_WHAT TO DO_
Which lines of the entries below run from the one holding "and changes nothing" to the one holding "(∀ s : State, s.pending", inclusive? Set down exactly those lines and no others.

Records from a data collection
....................
-- ==== Sys2Proof/Certificates/Slice0/Obligations.lean ====
section
/-! DEFINITION. The statements for the provers, from the manual's numbered rules. -/

open Sys2Proof Sys2Proof.Machine

/-- For every command and state, a step of a state with that command at the front of its queue is the command carried
out on the state with the rest of the queue. With no command waiting, a step advances the time counter by one tick
and changes nothing else: this is the choice of the model (assumption 1), since the command table has no row for a
tick. -/
def Obligations.StepRunsFrontCommand : Prop :=
  (∀ (c : Instr) (q : List Instr) (s : State), s.pending = c :: q → step s = exec c { s with pending := q }) ∧
  (∀ s : State, s.pending = [] → step s = .next { s with tick := s.tick + 1 })

/-- Right after reset every numeric object entry and every byte-string entry holds its default, every row reads as a row
of zeros with the proof word of zeros, every port memory byte reads 0, every landed bit is set, no job runs, the
pick counts are 0, the module is in start state 0 and no command waits. That an unwritten row reads as zeros before
step S7 is the choice of the model (assumption 3). -/
def Obligations.ResetLeavesDefaults : Prop :=
  (∀ i j, objGet State.reset i j = objDefault State.reset.ident i j) ∧
  (∀ i j, octGet State.reset i j = octDefault i j) ∧
  (∀ a, rowGet State.reset a = { data := zeros 512, tag := 0, proof := 0x30FCEDC0 }) ∧
  (∀ a, portByte State.reset a = 0) ∧
  (∀ a, isLanded State.reset a = true) ∧
  (∀ t, tileAt State.reset t = Tile.reset) ∧
  State.reset.job = false ∧ State.reset.tp = 0 ∧ State.reset.sp = 0 ∧ startState State.reset = 0 ∧
  State.reset.pending = []

/-- The row store and port memory of the state right after reset are in canonical form, and every unit of the module is
there: four fault units, 38 functions, 16 load slots, 8 result destinations. -/
def Obligations.ResetMeetsInvariant : Prop :=
  Inv State.reset

/-- From every state whose row store and port memory are in canonical form and which has its four fault units, 38
functions, 16 load slots and 8 result destinations, whatever command is at the front of the queue, a step that
answers a next state answers one of which the same holds. -/
def Obligations.EveryStepKeepsTheInvariant : Prop :=
  ∀ s t : State, Inv s → step s = .next t → Inv t

/-- Whatever command is carried out in whatever state, it answers a next state: the waiting commands, the grade and the
stepping are as before, everything driven out before is still there, and no number of a free value is used again. -/
def Obligations.EveryCommandKeepsQueueAndOutputs : Prop :=
  ∀ (c : Instr) (s : State), ∃ t, exec c s = .next t ∧ Unaltered s t

/-- Once the safe stop has reached its boundary (0x6000:01 is not 0), every command of a tile leaves the state as it is:
K, M, T, S and V slot commands, results and rows becoming readable, landings. A slot command of a cycle in which its
tile issues no bundle leaves the state as it is too: no schedule runs, the tile stands at its pick-boundary wait, or
the pick has had its 128 scheduled cycles. -/
def Obligations.StoppedTilesIssueNothing : Prop :=
  (∀ (i : Instr) (t : TileIx) (c : Nat) (s : State), tileCommand i = some (t, c) → stopState s ≠ 0 →
    exec i s = .next s) ∧
  (∀ (i : Instr) (t : TileIx) (c : Nat) (s : State), slotCommand i = some (t, c) → tileIssues s t c = false →
    exec i s = .next s) ∧
  (∀ (t c : Nat) (s : State),
    let q := (tileAt s t).seq
    let l := max ((tileAt s t).count c) q.cycle
    q.running = false ∧ q.waiting = false ∨ q.waiting = true ∧ q.cycle < l ∨
      q.waiting = false ∧ q.pickStart + q.stall + 128 ≤ l → tileIssues s t c = false)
....................
_RESPONSE_
and changes nothing else: this is the choice of the model (assumption 1), since the command table has no row for a
tick. -/
def Obligations.StepRunsFrontCommand : Prop :=
  (∀ (c : Instr) (q : List Instr) (s : State), s.pending = c :: q → step s = exec c { s with pending := q }) ∧
  (∀ s : State, s.pending = [] → step s = .next { s with tick := s.tick + 1 })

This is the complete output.